There are, of course, many fights between the robots and the monsters, and I think credit is due to del Toro for not rushing things, or cutting every half a second, so that the viewer can follow the action. We know who hit whom, or what, and where they are, and what happened. When a jaeger goes down, your heart’s in your throat; you feel for the crew and you want a last-minute miracle. When a jaeger lands a blow on a kaiju, you’re relieved.
But the science, far-fetched perhaps, is not forgotten, and two scientists figure prominently in the story as well. Geiszler and Gottlieb are an odd couple — neat v. messy, formal v. informal, etc. — but they are smart men who realize that when the world is ending, you follow the most likely path to success or at least answers and you don’t worry so much about who’s supposed to be right or wrong. Without their work, the final plan devised by Pentecost would be doomed to failure, and Pentecost respects them enough to rethink the plan.
Oh there’s more.
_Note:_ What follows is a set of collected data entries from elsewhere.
-- ==== Sys2Proof/Machine/LoadSupervisor.lean ====
section
/-! DEFINITION. The Load Supervisor: the drive view, the judgement of sense conditions, latching and forcing, and the probe
sweep (07). -/

namespace Sys2Proof.Machine

/-! ### Fault sets -/

/-- A kind is in a set. -/
def FaultSet.has (f : FaultSet) : FaultKind → Bool
  | .openLoad => f.openLoad
  | .overload => f.overload
  | .stuck => f.stuck

/-- A set with one kind added. -/
def FaultSet.add (f : FaultSet) : FaultKind → FaultSet
  | .openLoad => { f with openLoad := true }
  | .overload => { f with overload := true }
  | .stuck => { f with stuck := true }

/-- The kinds of `f` that are not in `g`. -/
def FaultSet.minus (f g : FaultSet) : FaultSet :=
  ⟨f.openLoad && !g.openLoad, f.overload && !g.overload, f.stuck && !g.stuck⟩

/-- The kinds in both sets. -/
def FaultSet.meet (f g : FaultSet) : FaultSet :=
  ⟨f.openLoad && g.openLoad, f.overload && g.overload, f.stuck && g.stuck⟩

/-- OVERLOAD or STUCK is in the set: an enabled line with it is in FAULT (R115). -/
def FaultSet.forces (f : FaultSet) : Bool := f.overload || f.stuck

/-- The kinds whose condition is present (R130). -/
def presentKinds (u : Load) : FaultSet where
  openLoad := u.view == .active && u.sense == .noLoad
  overload := u.view == .active && u.sense == .overcurrent
  stuck := u.sense == .stuckOn

/-! ### Latching and forcing -/

/-- Enter an unmasked kind that is not yet latched in the latched set and report it (R128). -/
def latch (n : LineId) (kind : FaultKind) (s : State) : State :=
  if s.loads[n].masked.has kind || s.loads[n].latched.has kind then s
  else raiseLine n (.lineFault n kind) (setLoad n { s.loads[n] with latched := s.loads[n].latched.add kind } s)

/-- The LSV's items of line n with the drive view INACTIVE and the blanking timer stopped (R124). -/
def quietLoad (n : LineId) (s : State) : State :=
  setLoad n { s.loads[n] with view := .inactive, blanking := .stopped } s

/-- Force a line that is neither DISABLED nor in FAULT: the forcing is handed to the line, and the drive view and
the blanking timer are set in the same event (R115, R124, R129). -/
def forceLine (n : LineId) (s : State) : State :=
  if s.lines[n].state = .disabled ∨ s.lines[n].state = .fault then s
  else putForcing n true (quietLoad n s)

/-- Latch OVERLOAD or STUCK, unless it is masked, and force the line (R126, R127, R128). -/
def latchForcing (n : LineId) (kind : FaultKind) (s : State) : State :=
  if s.loads[n].masked.has kind then s else forceLine n (latch n kind s)

/-! ### The sweep record -/

/-- Record the result of a line (R134). -/
def setResult (n : LineId) (r : SweepResult) (s : State) : State :=
  setSweep { s.sweep with results := s.sweep.results.set n r } s

/-- The number of lines with a result that `p` accepts (R137). -/
def countResults (s : State) (p : SweepResult → Bool) : Nat := (s.sweep.results.toList.filter p).length

/-- A result that counts as skipped (R137). -/
def SweepResult.skipped : SweepResult → Bool
  | .notEnabled => true
  | .skippedMasked => true
  | .skippedBusy => true
  | _ => false

/-- The SWEEP_DONE report of the sweep record (R137). -/
def sweepDone (s : State) : Report :=
  .sweepDone (countResults s (· == .pass)) (countResults s (· == .openLoad)) (countResults s (· == .overload))
    (countResults s SweepResult.skipped) s.sweep.aborted

/-- Raise SWEEP_DONE, routed by the starter (R137, step 3). -/
def raiseSweepDone (s : State) : State :=
  match s.sweep.starter with
  | .link l => if isLost s l then raiseUnowned (sweepDone s) s else raiseTo l (sweepDone s) s
  | _ => raiseUnowned (sweepDone s) s

/-- End a sweep (R137). -/
def endSweep (s : State) : State :=
  raiseSweepDone (setSweep { s.sweep with running := false, current := none, probeTimer := none, request := none } s)

/-- Visit the given lines in turn until a probe start is sent; after the last the sweep ends (R134, R137). -/
def visitLines : List LineId → State → State
  | [], s => endSweep s
  | n :: rest, s =>
    let s := setSweep { s.sweep with current := some n } s
    if s.lines[n].state = .disabled then visitLines rest (setResult n .notEnabled s)
    else if s.loads[n].masked.openLoad then visitLines rest (setResult n .skippedMasked s)
    else setSweep { s.sweep with request := some n } s

/-- Continue the sweep with the line after `n` (R134). -/
def continueSweep (n : LineId) (s : State) : State := visitLines (allLines.drop (n.val + 1)) s

/-- Start a sweep (R134). -/
def beginSweep (starter : Starter) (s : State) : State :=
  visitLines allLines
    (setSweep { s.sweep with running := true, starter := starter, aborted := false,
                             results := Vector.replicate 16 .notRun } s)

/-- The probe of line n is in progress at the LSV (R135). -/
def probing (s : State) (n : LineId) : Bool :=
  s.sweep.running && s.sweep.current == some n && s.sweep.probeTimer.isSome

/-- Tell line n that its probe has ended: a line in TEST enters OFF (R116). -/
def endProbeAtLine (n : LineId) (s : State) : State :=
  if s.lines[n].state = .test then setLine n { s.lines[n] with state := .off } s else s

/-- Stop the probe timer (R135, R136). -/
def stopProbe (s : State) : State := setSweep { s.sweep with probeTimer := none } s

/-- Set the drive view of line n (R124). -/
def setView (n : LineId) (v : DriveView) (s : State) : State := setLoad n { s.loads[n] with view := v } s

/-! ### Judgement -/

/-- A forced line ends any pulse, holdoff or probe and enters FAULT; a DISABLED line stays as it is (R115). -/
def forcedLine (u : Line) : Line :=
  if u.state = .disabled then u else { u with state := .fault, pulse := none, holdoffTimer := none }

/-- Force a line at the overload of its probe: a line in TEST leaves it for FAULT in the same event, since no line is in TEST when
its probe has ended (R115, R133, R135, log 18). -/
def forceProbedLine (n : LineId) (s : State) : State :=
  if s.lines[n].state = .test then putForcing n false (quietLoad n (setLine n (forcedLine s.lines[n]) s)) else forceLine n s

/-- OVERCURRENT during the probe of line n ends it with result OVERLOAD, and the sweep continues (R126, R135). -/
def probeOverload (n : LineId) (s : State) : State :=
  if probing s n then
    let s := setView n .inactive (stopProbe (setResult n .overload s))
    let s := if s.loads[n].masked.overload then endProbeAtLine n s else forceProbedLine n (latch n .overload s)
    continueSweep n s
  else latchForcing n .overload s

/-- A moment of judgement: the present sense condition against the drive view (R124 to R127, R135). -/
def judge (n : LineId) (s : State) : State :=
  match s.loads[n].view, s.loads[n].sense with
  | .active, .overcurrent => latchForcing n .overload s
  | .active, .noLoad => if s.loads[n].blanking = .expired then latch n .openLoad s else s
  | .probe, .overcurrent => probeOverload n s
  | .inactive, .stuckOn => latchForcing n .stuck s
  | _, _ => s

/-! ### Notices of a line -/

/-- The blanking timer at a pulse begin; a blanking time of 0 expires as it starts (R125). -/
def blankingAtBegin (s : State) (n : LineId) : Blanking :=
  if s.loads[n].blankTime = 0 then .expired else .running (afterUs s s.loads[n].blankTime)

/-- Abort the running sweep: aborted becomes yes and the sweep ends (R136). -/
def abortSweep (s : State) : State := endSweep (setSweep { s.sweep with aborted := true } s)

/-- The drive view that an abandoned probe leaves (R124). -/
def viewAfterAbandon : Abandon → DriveView
  | .pulse => .active
  | .disabling => .inactive
  | .inhibit => .inactive

/-- The LSV takes the notice of an abandoned probe; a probe that it has already ended has no further
effect on the sweep (R136). -/
def takeAbandoned (n : LineId) (cause : Abandon) (s : State) : State :=
  if probing s n then
    let s := setView n (viewAfterAbandon cause) (stopProbe (setResult n .skippedBusy s))
    let s := judge n s
    match cause with
    | .inhibit => abortSweep s
    | _ => continueSweep n s
  else judge n (setView n (viewAfterAbandon cause) s)

/-- The LSV takes a notice of line n (R124). -/
def takeLoadNotice (n : LineId) (m : LoadNotice) (s : State) : State :=
  match m with
  | .begun =>
    judge n (setLoad n { s.loads[n] with view := .active, blanking := blankingAtBegin s n } s)
  | .ended => judge n (quietLoad n s)
  | .probing =>
    if s.sweep.running && s.sweep.current == some n then
      judge n (setView n .probe (setSweep { s.sweep with probeTimer := some (afterUs s Config.probeTime) } s))
    else s
  | .abandoned cause => takeAbandoned n cause s

/-- The LSV takes every notice of line n still on its way, in order (log 18, log 19). -/
def takeAllLoadNotices (n : LineId) (s : State) : State :=
  s.transit.toLsv[n].foldl (fun s m => takeLoadNotice n m s) (putToLsv n [] s)

/-! ### The line takes a forcing -/

/-- The four results a probe can have. -/
def probeResult (i : Fin 4) : SweepResult :=
  match i with
  | 0 => .pass
  | 1 => .openLoad
  | 2 => .overload
  | 3 => .skippedBusy

/-- The result of the probe of line n that a forcing ends: a free value, since R115 leaves it to the LSV and R135 states none
(log 29). -/
def forcedResult (s : State) (n : LineId) : SweepResult := probeResult (Config.forcedProbe n.val s.now s.sweep.forced)

/-- The probe of line n ends at a forcing, with a free result (R115, log 29). -/
def endForcedProbe (n : LineId) (s : State) : State :=
  let s' := setResult n (forcedResult s n) s
  setSweep { s'.sweep with probeTimer := none, forced := s.sweep.forced + 1 } s'

/-- FORCING (R115): line n takes the forcing that the LSV handed it. The notices the line gave before it are
taken first, the drive view ends INACTIVE, and a probe in progress ends and the sweep continues (R124, log 18, log 29). -/
def takeForcing (n : LineId) (s : State) : State :=
  if s.transit.forcing[n] then
    let s := putForcing n false (takeAllLoadNotices n s)
    if s.lines[n].state = .disabled then s
    else if probing s n then continueSweep n (judge n (quietLoad n (setLine n (forcedLine s.lines[n]) (endForcedProbe n s))))
    else judge n (quietLoad n (setLine n (forcedLine s.lines[n]) s))
  else s

/-! ### Events at the LSV -/

/-- The pin SNn presents a condition. -/
def setSensePin (n : LineId) (c : SenseCond) (s : State) : State :=
  { s with pins := { s.pins with sense := s.pins.sense.set n c } }

/-- SENSE_EVENT (R124): the condition on SNn changes and is judged. -/
def senseEvent (n : LineId) (c : SenseCond) (s : State) : State :=
  if s.loads[n].sense = c then s
  else judge n (setLoad n { s.loads[n] with sense := c } (setSensePin n c s))

/-- DRIVE_VIEW_NOTICE (R124): the LSV takes the next notice of line n, a pulse begin, a pulse end or a probe start. -/
def driveViewNotice (n : LineId) (s : State) : State :=
  match s.transit.toLsv[n] with
  | .begun :: rest => takeLoadNotice n .begun (putToLsv n rest s)
  | .ended :: rest => takeLoadNotice n .ended (putToLsv n rest s)
  | .probing :: rest => takeLoadNotice n .probing (putToLsv n rest s)
  | _ => s

/-- ABANDONMENT (R136): the LSV takes the next notice of line n, an abandoned probe. -/
def abandonment (n : LineId) (s : State) : State :=
  match s.transit.toLsv[n] with
  | .abandoned cause :: rest => takeAbandoned n cause (putToLsv n rest s)
  | _ => s

/-- BLANKING_EXPIRY (R125): the blanking timer of line n expires; NO_LOAD is judged if the view is ACTIVE. -/
def blankingExpiry (n : LineId) (s : State) : State :=
  match s.loads[n].blanking with
  | .running _ => judge n (setLoad n { s.loads[n] with blanking := .expired } s)
  | _ => s

/-- PERIOD_TIMER_EXPIRY (R133): the timer starts again, and a PERIODIC sweep starts if the sweep is IDLE and the
inhibit condition RELEASED. -/
def periodTimerExpiry (s : State) : State :=
  match s.sweep.periodTimer with
  | some _ =>
    let s := setSweep { s.sweep with periodTimer := some (afterMs s s.sweep.period) } s
    if s.sweep.running || s.inhibited then s
    else beginSweep .periodic (setTransit { s.transit with inhibitLsv := false } s)
  | none => s

/-- PROBE_START (R116, R134): line n takes the probe start, after any forcing handed to it before (log 18); started, it enters TEST
and tells the LSV; busy, the result is SKIPPED_BUSY and the sweep continues. -/
def probeStart (n : LineId) (s : State) : State :=
  if s.sweep.request = some n then
    let s := takeForcing n (setSweep { s.sweep with request := none } s)
    if s.lines[n].state = .off ∧ s.inhibited = false then
      tellLsv n .probing (setLine n { s.lines[n] with state := .test } s)
    else continueSweep n (setResult n .skippedBusy s)
  else s

/-- The end of a probe at the expiry of its timer: the result by the sense condition, the line enters OFF, the view
becomes INACTIVE and is judged, and the sweep continues (R135). -/
def finishProbe (n : LineId) (s : State) : State :=
  let s := stopProbe s
  let s :=
    if s.loads[n].sense = .noLoad then latch n .openLoad (setResult n .openLoad s) else setResult n .pass s
  continueSweep n (judge n (setView n .inactive (endProbeAtLine n s)))

/-- PROBE_TIMER_EXPIRY (R135). A notice that the line gave before is taken first (R139, log 19). -/
def probeTimerExpiry (s : State) : State :=
  match s.sweep.current with
  | some n =>
    if probing s n then
      let s := takeAllLoadNotices n s
      if probing s n then
        if s.loads[n].sense = .overcurrent then probeOverload n s else finishProbe n s
      else s
    else s
  | none => s

/-- The LSV aborts the running sweep itself: the line being probed gets SKIPPED_BUSY and its probe ends (R136). -/
def abortByAssertion (s : State) : State :=
  match s.sweep.current with
  | some n =>
    let s := takeAllLoadNotices n s
    if s.sweep.running then
      let s :=
        if probing s n then
          judge n (setView n .inactive (endProbeAtLine n (stopProbe (setResult n .skippedBusy s))))
        else s
      abortSweep s
    else s
  | none => s

/-- ABORT_BY_INHIBIT (R136): the LSV takes an inhibit assertion as an event of its own. -/
def abortByInhibit (s : State) : State :=
  if s.transit.inhibitLsv then
    let s := setTransit { s.transit with inhibitLsv := false } s
    if s.sweep.running then abortByAssertion s else s
  else s

/-! ### The rows of this block -/

/-- Meaning of SENSE_EVENT. -/
def execSenseEvent (n : LineId) (c : SenseCond) (s : State) : Host.Outcome State Fault Refusal := .next (senseEvent n c s)

/-- Meaning of FORCING. -/
def execForcing (n : LineId) (s : State) : Host.Outcome State Fault Refusal := .next (takeForcing n s)

/-- Meaning of DRIVE_VIEW_NOTICE. -/
def execDriveViewNotice (n : LineId) (s : State) : Host.Outcome State Fault Refusal := .next (driveViewNotice n s)

/-- Meaning of BLANKING_EXPIRY. -/
def execBlankingExpiry (n : LineId) (s : State) : Host.Outcome State Fault Refusal := .next (blankingExpiry n s)

/-- Meaning of PERIOD_TIMER_EXPIRY. -/
def execPeriodTimerExpiry (s : State) : Host.Outcome State Fault Refusal := .next (periodTimerExpiry s)

/-- Meaning of PROBE_START. -/
def execProbeStart (n : LineId) (s : State) : Host.Outcome State Fault Refusal := .next (probeStart n s)

/-- Meaning of PROBE_TIMER_EXPIRY. -/
def execProbeTimerExpiry (s : State) : Host.Outcome State Fault Refusal := .next (probeTimerExpiry s)

/-- Meaning of ABANDONMENT. -/
def execAbandonment (n : LineId) (s : State) : Host.Outcome State Fault Refusal := .next (abandonment n s)

/-- Meaning of ABORT_BY_INHIBIT. -/
def execAbortByInhibit (s : State) : Host.Outcome State Fault Refusal := .next (abortByInhibit s)

end Sys2Proof.Machine
end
There’s the tension between Chuck and Raleigh, between Mako and Pentecost, and a darkly humorous side brought in by Ron Perlman as a black-market dealer in kaiju remains. The terrific final battle, underwater, and the ensuing human victory.
I like that despite all of the fighting and impending apocalypse, there is hope in this movie. I recently discovered that I’ve had my fill, for a while, of anti-heroes and people trying to get by after a civilization meltdown, be it The Walking Dead or HBO’s The Leftovers. Pacific Rim gives me action, and some sorrow, but an underlying hopeful note, and these days, you can’t have too many of those.
P.S. If you see or have seen the movie, check out the film’s Wiki for back story, kaiju names, etc. It’s great fun.